Professor - Profissão solidão

Professor- Profissão solidão

É domingo. Sinto-me só, Muito só! Passei à tarde na casa da minha mãe, tentando numa medida extrema, voltar à casa do pai como naquelas viagens míticas em que o herói retorna a aldeia em que nasceu, encontra todos que o amam, finalmente se reencontra consigo e o mundo. Contudo, nada disso aconteceu, o isolamento e falta de amor estava intactos dentro de mim. Minha. Mãe, ah, minha mãe. É um caso raro de maternidade que não deu certo.Três filhos, um homem e duas mulheres, ao quais ela amava somente um, obviamente, não era eu, este filho dileto. Eu era a Lena. Não, não era diminutivo de Helena. Era, meramente, Lena, por descaso incondicional da minha mãe que me registrou assim. Ela era uma criatura egocêntrica, tão distante de mim quanto o monte Everest e tão árida de amor como os desertos do Saara.

É domingo. Sinto só. Sentei-me a tarde inteira, em frente a uma televisão assistindo o Faustão, com o volume extremamente alto para escutar somente a indiferença da minha mãe. Cada palavra dita por mim vagava no branco da sala e voltava intacta. Parecia um chicote batendo em todos os espaços sem ninguém para ouvir. Pois o Faustão era mais importante, a dança no gelo e as dificuldades dos dançarinos parecia mister aos ouvidos e olhos da minha santa “mãezinha”. Sinto-me só, tenho vontade de gritar! Amanhã tenho que dar aulas ou simplesmente falar numa cavidade abandonada e oca. Quero falar, mas, ninguém me escuta. É domingo. Véspera de tanta coisa, uma semana de sete dias e muitas horas tormentosas, tediosas. Ninguém pra me escutar. Preciso voltar pra casa, afinal preciso trabalhar amanhã, então vem a segunda parte. Escola, aulas e alunos. E nada.

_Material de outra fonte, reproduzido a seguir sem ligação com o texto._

-- ==== Sys2Proof/Tests/Slice0.lean ====
section
/-! SUPPORT. Small tests. Expected values come from the worked examples and vectors of spec/95_test_vectors.md (named by
their ids: P, K, S, D, E) or are written out by hand from the rules; and for every statement with hypotheses a state
that meets them. -/

namespace Sys2Proof.Tests

open Sys2Proof Sys2Proof.Machine

-- Kernel evaluations one after another: side by side they only cost memory.
set_option Elab.async false

/-! ### Well-formedness: an ill-formed term for each check -/

theorem test_absorb_zero_is_ill_formed :
    (Instr.absorb 0).absorbsSomething = false ∧ (Instr.absorb 0).wf = false := by decide

theorem test_absorb_nine_is_ill_formed :
    (Instr.absorb 9).absorbsAtMostDin = false ∧ (Instr.absorb 9).wf = false := by decide

theorem test_absorb_one_and_eight_are_well_formed :
    (Instr.absorb 1).wf = true ∧ (Instr.absorb 8).wf = true := by decide

/-! ### Decoding: words written out from the spec's encoding (R55, R57, R61) -/

theorem test_decode_nop :
    decode 0b0000000000000000000000000000000000000000000000000000_0000_00000000 = .ok .nop := by decide

theorem test_decode_config :
    decode 0b0000000000000000000000000000000000000000000000000000_0000_00000001 = .ok .config := by decide

theorem test_decode_init :
    decode 0b0000000000000000000000000000000000000000000000000000_0000_00000010 = .ok .init := by decide

/-- Two counts, so that a shifted or truncated `N` is seen. -/
theorem test_decode_absorb :
    decode 0b0000000000000000000000000000000000000000000000000000_0011_00000011 = .ok (.absorb 3) ∧
    decode 0b0000000000000000000000000000000000000000000000000000_1000_00000011 = .ok (.absorb 8) := by decide

theorem test_decode_final :
    decode 0b0000000000000000000000000000000000000000000000000000_0000_00000100 = .ok .final := by decide

theorem test_decode_permute :
    decode 0b0000000000000000000000000000000000000000000000000000_0000_00000101 = .ok .permute := by decide

theorem test_decode_abort :
    decode 0b0000000000000000000000000000000000000000000000000000_0000_00000110 = .ok .abort := by decide

/-- R58: one word of each illegal kind, and the highest of each. -/
theorem test_illegal_words :
    decode 0x07 = .error .unknownOpcode ∧ decode 0xFF = .error .unknownOpcode ∧
    decode 0x1002 = .error .reservedBits ∧ decode 0x8000000000000000 = .error .reservedBits ∧
    decode 0x101 = .error .strayOperand ∧ decode 0xF06 = .error .strayOperand := by decide

/-- `CW(ABSORB n) = 0x03 + (n << 8)` (R61). -/
theorem test_encode_absorb : encode (.absorb 5) = 0x503 := by decide

theorem test_decodeTableWord : decodeTableWord 64 0x303 = some (.absorb 3) ∧ decodeTableWord 64 0x07 = none := by decide

/-! ### States -/

/-- A busy core: reset, in phase `p`, with `i` latched. -/
def busyWith (i : Instr) (p : Phase) : State := latchCommand i { State.reset with phase := p }

/-- A core out of reset with events to come. -/
def resetThen (es : List Event) : State := { State.reset with events := es }

/-- A core that INIT has left in ABSORBING, with events to come. -/
def absorbingThen (es : List Event) : State := { State.reset with phase := .absorbing, events := es }

/-- One fact about the next state of an outcome; false of a fault and of a refusal. -/
def after (o : Host.Outcome State Fault Refusal) (p : State → Bool) : Bool :=
  match o with
  | .next t => p t
  | .fault _ => false
  | .refused _ => false

/-- A word written to a register. -/
def wr (off : Nat) (v : Word) : Event := .hostWrite (Access.at off) v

Aulas! Vinte e quatro anos de alunos, literatura leitura e livros. Sinto-me descrente, não vejo sentido no que faço, mas, não sei fazer outra coisa. O espelho revela marcas do tempo e a alma nem sei o que mostra se é que consegue mostrar ainda alguma coisa. E agora? E agora? Me pergunto em quase todos os dias, quando consigo pensar com alguma lógica. A cabeça pesa. Dói. Aquele vinho. Quando o relógio bate seis horas, tento buscar uma memória afetiva de algum aluno, colega, enfim um prazer pra me incentivar, mas não há nada. Nada. É um oco imenso, uma imensidão vazia. Vácuo. Imensidão devastada de afetos. Preciso me levantar e ir pra escola. Não vejo sentido, sensações nas minhas aulas. Preciso mudar! Porém, o que fazer. Tenho cinqüenta três anos! Pareço um robô que repete as mesmas palavras anos após anos e ninguém escuta. Ás vezes, elas me soam tão falsas quantos os CDs piratas que o meu dinheiro pode comprar. Claro se a consciência deixar! Preciso falar. Espero a aposentaria que não vem.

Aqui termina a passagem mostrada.